Exercise brief:
Among the entries, find each line that includes the string "failed" and list it.

Source information: Begin

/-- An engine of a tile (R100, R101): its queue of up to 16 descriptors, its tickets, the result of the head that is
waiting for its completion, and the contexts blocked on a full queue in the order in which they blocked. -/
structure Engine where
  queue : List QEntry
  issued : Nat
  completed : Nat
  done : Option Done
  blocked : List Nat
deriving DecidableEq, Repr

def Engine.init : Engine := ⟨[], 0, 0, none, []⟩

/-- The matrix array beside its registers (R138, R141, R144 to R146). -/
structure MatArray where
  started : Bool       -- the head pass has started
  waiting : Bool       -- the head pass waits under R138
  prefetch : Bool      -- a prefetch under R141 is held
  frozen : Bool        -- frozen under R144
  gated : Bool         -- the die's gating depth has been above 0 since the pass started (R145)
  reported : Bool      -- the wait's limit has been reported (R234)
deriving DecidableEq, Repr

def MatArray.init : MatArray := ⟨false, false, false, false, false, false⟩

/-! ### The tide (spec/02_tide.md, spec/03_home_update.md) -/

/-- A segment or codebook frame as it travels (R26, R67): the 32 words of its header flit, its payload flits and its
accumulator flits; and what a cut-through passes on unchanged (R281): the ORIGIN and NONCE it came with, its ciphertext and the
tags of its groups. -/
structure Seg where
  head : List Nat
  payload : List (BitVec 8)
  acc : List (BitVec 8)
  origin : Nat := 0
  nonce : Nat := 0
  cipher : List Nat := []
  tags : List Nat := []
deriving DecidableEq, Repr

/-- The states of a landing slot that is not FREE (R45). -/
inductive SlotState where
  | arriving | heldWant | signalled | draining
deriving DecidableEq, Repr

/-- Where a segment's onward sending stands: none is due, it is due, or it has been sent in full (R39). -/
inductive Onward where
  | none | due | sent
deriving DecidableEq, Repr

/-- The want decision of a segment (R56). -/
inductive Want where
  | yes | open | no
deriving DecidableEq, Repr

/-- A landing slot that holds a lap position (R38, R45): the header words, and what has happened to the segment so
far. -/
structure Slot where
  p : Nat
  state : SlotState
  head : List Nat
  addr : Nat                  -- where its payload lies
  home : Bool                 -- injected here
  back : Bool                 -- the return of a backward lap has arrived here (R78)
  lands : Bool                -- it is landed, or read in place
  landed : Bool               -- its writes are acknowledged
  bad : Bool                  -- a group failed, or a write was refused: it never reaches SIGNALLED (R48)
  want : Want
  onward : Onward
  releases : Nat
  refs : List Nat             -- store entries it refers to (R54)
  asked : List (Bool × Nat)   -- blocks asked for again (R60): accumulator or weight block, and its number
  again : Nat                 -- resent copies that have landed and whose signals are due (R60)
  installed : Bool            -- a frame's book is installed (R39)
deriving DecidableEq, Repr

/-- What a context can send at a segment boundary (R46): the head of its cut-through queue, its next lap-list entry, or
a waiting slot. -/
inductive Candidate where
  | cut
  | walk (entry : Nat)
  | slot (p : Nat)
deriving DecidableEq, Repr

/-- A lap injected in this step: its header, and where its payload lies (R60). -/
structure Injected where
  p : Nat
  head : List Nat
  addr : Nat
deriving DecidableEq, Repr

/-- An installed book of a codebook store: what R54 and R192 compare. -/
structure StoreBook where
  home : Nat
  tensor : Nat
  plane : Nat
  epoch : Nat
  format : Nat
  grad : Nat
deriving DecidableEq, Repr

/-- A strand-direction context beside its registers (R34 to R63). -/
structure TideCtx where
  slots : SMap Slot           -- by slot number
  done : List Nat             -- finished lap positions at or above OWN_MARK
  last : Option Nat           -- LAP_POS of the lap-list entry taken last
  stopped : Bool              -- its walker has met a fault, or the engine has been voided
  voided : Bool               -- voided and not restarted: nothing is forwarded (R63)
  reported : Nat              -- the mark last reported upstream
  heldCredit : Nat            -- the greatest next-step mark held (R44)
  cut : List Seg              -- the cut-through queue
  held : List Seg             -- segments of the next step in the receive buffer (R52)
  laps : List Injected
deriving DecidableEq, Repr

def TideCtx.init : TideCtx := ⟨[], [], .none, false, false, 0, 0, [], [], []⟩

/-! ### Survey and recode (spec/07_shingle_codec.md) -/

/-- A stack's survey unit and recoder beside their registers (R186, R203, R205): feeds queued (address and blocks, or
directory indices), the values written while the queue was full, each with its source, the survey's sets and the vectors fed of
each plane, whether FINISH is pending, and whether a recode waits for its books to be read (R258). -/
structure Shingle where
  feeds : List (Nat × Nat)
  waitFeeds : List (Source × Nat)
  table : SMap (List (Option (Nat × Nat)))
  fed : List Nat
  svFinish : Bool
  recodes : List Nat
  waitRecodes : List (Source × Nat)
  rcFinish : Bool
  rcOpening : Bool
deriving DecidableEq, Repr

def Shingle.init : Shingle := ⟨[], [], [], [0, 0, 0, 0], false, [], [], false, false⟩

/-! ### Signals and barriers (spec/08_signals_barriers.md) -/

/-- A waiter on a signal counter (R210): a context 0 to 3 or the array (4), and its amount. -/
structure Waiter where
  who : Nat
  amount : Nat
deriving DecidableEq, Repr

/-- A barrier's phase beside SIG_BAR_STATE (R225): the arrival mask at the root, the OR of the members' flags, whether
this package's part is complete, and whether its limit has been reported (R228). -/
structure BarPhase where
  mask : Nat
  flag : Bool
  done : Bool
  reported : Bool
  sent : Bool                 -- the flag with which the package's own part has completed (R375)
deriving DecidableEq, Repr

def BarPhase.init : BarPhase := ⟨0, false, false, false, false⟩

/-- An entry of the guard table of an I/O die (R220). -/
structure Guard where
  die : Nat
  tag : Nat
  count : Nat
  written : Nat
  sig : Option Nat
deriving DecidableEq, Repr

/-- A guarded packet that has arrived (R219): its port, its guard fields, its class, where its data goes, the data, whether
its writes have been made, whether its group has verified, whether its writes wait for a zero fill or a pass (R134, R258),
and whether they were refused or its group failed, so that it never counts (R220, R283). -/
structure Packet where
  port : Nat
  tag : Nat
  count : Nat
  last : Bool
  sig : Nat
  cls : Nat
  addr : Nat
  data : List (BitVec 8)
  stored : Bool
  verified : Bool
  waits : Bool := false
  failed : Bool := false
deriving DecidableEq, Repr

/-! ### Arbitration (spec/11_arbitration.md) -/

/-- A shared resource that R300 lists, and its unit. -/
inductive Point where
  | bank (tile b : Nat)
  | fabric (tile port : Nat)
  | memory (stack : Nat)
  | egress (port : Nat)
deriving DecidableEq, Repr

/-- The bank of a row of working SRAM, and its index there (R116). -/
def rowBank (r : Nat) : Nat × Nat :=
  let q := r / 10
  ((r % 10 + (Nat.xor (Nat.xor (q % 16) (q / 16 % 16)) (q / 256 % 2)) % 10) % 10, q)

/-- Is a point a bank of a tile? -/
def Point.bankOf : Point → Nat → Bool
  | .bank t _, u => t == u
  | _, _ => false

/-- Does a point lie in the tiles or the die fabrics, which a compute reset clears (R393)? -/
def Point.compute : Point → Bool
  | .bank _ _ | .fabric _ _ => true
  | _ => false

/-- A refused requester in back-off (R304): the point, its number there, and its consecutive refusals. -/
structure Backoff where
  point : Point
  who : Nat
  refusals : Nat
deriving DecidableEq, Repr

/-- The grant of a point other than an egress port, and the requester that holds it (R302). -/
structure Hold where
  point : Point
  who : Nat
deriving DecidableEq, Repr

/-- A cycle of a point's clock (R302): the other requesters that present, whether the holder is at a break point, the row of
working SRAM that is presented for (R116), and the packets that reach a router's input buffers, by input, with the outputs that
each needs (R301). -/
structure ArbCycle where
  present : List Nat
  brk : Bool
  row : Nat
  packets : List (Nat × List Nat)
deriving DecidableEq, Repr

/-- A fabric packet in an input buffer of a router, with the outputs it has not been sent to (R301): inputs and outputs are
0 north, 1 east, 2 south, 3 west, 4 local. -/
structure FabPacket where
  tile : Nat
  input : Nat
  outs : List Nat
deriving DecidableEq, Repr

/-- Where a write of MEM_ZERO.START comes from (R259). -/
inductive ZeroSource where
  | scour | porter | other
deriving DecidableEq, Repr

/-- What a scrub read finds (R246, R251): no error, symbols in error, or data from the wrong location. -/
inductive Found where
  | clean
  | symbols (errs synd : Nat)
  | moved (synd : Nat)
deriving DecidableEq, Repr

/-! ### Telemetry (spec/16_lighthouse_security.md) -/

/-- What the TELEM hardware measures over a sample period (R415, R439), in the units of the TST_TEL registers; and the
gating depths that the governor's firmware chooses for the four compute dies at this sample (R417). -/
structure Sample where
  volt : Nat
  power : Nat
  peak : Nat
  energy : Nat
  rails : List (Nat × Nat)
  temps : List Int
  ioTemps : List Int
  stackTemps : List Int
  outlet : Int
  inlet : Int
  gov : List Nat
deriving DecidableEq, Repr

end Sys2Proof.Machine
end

Source information: End

Reply:
  bad : Bool                  -- a group failed, or a write was refused: it never reaches SIGNALLED (R48)
and whether they were refused or its group failed, so that it never counts (R220, R283). -/
  failed : Bool := false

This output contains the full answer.